## [RECORDS PROVIDED]

[Start of Attachment]

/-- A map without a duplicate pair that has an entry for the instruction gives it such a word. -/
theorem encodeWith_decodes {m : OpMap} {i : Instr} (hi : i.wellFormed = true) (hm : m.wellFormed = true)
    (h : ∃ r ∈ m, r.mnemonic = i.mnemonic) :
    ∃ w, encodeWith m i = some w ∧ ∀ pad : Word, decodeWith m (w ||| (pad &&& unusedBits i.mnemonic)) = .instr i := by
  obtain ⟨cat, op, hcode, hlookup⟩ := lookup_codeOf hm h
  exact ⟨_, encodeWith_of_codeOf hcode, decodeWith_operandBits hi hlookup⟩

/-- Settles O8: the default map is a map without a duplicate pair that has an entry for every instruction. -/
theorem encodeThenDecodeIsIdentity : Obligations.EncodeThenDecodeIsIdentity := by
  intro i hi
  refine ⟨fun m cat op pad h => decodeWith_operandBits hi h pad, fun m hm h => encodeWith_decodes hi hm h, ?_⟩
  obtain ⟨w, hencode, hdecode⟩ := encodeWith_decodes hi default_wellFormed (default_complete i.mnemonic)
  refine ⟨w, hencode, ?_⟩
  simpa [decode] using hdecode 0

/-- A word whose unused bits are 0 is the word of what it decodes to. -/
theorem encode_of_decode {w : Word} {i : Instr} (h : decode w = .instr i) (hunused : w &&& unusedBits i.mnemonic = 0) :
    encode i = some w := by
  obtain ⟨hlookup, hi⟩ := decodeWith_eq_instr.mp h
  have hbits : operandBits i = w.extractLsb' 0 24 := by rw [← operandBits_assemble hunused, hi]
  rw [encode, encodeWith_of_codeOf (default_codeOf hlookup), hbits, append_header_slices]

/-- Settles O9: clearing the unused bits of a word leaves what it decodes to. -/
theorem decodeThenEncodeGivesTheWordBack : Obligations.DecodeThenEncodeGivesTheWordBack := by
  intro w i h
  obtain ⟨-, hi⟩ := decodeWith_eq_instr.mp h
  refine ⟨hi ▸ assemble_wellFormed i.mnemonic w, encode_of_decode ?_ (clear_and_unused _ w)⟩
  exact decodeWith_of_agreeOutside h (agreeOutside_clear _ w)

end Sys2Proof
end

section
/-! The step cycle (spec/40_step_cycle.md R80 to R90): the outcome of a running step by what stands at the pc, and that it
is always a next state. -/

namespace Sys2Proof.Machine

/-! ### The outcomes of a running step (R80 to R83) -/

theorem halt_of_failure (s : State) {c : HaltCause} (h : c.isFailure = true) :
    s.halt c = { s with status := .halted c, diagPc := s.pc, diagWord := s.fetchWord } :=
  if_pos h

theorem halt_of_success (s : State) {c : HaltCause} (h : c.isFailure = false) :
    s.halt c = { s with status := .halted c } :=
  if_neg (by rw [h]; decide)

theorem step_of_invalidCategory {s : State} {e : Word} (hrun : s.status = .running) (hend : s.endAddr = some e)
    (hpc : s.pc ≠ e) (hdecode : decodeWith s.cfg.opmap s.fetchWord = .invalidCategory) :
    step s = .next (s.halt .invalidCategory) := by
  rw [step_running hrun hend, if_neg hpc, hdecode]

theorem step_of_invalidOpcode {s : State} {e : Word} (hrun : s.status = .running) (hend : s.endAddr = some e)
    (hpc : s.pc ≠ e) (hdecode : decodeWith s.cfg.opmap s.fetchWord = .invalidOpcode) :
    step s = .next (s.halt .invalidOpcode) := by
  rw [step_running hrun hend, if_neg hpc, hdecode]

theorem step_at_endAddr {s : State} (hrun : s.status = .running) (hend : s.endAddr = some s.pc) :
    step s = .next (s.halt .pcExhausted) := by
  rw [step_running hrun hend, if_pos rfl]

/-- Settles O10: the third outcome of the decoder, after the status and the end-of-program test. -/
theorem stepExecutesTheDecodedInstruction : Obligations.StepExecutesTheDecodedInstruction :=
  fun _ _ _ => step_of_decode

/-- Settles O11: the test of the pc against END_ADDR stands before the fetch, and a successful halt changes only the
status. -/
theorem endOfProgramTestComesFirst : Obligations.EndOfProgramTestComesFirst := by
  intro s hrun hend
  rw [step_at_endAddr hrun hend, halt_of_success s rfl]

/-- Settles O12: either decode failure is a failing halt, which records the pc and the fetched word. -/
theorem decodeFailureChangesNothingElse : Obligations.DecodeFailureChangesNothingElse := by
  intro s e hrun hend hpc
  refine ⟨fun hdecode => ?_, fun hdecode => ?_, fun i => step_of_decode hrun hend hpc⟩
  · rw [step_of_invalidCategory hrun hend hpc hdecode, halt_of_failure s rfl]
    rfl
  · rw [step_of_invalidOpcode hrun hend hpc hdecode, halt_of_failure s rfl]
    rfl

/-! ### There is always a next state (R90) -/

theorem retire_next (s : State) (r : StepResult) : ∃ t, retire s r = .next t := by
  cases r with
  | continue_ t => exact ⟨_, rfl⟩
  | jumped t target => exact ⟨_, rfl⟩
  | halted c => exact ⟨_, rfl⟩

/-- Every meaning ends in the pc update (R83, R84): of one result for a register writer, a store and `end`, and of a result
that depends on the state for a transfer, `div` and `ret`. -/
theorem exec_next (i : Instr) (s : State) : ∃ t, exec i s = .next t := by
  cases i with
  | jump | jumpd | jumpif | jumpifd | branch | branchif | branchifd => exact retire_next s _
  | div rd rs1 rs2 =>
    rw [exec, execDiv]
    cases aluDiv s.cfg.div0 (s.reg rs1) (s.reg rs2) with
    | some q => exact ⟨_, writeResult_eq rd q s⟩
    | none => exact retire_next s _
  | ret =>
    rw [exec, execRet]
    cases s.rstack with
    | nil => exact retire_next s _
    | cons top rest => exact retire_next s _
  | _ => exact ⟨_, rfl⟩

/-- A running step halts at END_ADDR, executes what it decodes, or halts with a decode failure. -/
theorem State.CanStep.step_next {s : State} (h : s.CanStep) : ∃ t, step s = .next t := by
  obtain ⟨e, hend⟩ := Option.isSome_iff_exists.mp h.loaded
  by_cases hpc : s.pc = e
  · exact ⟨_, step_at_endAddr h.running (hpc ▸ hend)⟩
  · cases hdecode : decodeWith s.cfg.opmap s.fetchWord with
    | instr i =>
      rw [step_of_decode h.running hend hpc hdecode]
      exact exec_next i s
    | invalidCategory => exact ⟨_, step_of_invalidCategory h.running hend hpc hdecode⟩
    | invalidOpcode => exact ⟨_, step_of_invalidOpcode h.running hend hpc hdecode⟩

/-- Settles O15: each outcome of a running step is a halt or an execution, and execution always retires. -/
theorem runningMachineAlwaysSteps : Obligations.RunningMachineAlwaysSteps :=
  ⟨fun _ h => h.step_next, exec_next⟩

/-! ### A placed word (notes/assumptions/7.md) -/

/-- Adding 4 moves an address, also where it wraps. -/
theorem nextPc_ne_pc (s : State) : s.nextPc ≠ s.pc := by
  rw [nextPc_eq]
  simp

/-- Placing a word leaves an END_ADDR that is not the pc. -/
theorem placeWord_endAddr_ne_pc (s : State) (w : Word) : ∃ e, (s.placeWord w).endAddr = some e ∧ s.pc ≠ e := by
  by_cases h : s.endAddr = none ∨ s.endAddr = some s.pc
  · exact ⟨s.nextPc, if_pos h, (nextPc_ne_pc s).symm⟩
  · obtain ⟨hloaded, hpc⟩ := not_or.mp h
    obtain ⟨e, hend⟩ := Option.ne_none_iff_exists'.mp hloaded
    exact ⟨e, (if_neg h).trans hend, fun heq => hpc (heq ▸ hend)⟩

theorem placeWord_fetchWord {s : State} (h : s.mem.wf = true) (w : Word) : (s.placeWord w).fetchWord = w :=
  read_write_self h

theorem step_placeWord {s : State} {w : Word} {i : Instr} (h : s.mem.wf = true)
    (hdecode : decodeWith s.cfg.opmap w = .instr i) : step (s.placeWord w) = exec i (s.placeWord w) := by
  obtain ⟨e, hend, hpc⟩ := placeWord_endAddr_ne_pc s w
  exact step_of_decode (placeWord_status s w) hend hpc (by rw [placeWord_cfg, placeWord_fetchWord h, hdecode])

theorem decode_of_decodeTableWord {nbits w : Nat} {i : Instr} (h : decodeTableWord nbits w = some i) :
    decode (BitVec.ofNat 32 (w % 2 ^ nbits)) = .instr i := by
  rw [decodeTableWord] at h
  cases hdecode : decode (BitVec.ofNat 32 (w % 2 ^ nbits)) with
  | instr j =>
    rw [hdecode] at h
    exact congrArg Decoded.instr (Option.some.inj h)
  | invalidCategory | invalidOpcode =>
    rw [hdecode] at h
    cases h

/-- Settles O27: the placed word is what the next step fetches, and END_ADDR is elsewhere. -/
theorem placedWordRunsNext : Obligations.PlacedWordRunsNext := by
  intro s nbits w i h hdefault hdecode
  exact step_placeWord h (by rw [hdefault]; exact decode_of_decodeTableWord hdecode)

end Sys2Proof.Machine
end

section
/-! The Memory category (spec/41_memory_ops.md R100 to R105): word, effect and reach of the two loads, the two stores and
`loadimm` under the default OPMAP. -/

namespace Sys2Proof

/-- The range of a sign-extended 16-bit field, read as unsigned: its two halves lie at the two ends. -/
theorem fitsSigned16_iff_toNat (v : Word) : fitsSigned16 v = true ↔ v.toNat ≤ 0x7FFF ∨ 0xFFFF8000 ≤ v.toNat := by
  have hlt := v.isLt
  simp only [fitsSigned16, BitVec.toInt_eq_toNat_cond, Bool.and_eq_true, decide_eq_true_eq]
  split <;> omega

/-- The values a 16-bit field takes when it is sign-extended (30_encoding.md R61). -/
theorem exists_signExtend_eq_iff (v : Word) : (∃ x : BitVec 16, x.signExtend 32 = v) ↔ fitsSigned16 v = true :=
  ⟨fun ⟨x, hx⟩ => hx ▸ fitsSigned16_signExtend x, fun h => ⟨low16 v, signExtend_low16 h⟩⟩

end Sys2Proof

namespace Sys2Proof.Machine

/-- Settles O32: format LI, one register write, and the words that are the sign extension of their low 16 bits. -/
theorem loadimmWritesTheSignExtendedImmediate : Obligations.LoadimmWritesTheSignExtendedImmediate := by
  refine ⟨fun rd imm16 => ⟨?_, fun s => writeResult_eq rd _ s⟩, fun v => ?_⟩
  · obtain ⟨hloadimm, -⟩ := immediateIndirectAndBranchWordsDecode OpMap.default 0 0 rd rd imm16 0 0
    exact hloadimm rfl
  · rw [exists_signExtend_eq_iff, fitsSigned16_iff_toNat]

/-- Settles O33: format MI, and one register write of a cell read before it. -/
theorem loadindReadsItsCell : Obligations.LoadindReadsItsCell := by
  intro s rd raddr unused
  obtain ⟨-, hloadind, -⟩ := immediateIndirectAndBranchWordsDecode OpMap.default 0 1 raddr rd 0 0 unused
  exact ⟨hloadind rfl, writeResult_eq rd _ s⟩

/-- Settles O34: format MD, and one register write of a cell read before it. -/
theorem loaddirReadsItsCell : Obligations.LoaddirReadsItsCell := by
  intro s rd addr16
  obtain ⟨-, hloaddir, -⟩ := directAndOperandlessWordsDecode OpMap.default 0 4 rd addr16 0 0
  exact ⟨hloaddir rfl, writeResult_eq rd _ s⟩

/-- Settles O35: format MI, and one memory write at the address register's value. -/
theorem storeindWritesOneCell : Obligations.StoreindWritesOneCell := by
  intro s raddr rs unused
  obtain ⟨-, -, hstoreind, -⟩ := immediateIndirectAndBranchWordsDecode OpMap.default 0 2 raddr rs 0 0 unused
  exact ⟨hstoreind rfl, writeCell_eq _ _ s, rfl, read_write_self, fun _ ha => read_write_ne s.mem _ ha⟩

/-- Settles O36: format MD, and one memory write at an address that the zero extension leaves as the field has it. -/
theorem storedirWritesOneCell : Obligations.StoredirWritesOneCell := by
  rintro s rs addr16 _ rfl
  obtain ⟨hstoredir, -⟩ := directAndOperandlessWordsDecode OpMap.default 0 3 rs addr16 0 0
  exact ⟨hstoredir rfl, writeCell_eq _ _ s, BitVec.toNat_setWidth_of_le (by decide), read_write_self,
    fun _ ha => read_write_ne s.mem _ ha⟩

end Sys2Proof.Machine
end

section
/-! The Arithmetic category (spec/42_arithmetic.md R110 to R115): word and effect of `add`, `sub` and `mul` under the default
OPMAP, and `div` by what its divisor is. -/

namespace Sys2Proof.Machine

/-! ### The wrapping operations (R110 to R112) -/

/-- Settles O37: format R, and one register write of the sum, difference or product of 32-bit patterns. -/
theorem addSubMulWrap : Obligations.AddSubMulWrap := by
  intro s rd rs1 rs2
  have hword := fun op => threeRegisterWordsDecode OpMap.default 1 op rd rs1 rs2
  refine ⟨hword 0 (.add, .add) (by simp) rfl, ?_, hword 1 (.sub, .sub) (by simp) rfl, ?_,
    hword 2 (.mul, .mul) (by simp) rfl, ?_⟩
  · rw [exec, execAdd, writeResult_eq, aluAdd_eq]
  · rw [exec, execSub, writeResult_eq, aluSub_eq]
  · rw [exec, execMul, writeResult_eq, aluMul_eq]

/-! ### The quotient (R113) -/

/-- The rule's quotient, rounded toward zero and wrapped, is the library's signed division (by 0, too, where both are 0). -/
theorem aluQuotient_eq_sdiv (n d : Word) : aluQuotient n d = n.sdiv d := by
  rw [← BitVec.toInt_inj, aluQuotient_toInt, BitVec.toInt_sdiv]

[End of Attachment]

## [DIRECTIONS]
What lines in the listing above hold the string "unusedBits"? List them.

## [RESPONSE]
    ∃ w, encodeWith m i = some w ∧ ∀ pad : Word, decodeWith m (w ||| (pad &&& unusedBits i.mnemonic)) = .instr i := by
theorem encode_of_decode {w : Word} {i : Instr} (h : decode w = .instr i) (hunused : w &&& unusedBits i.mnemonic = 0) :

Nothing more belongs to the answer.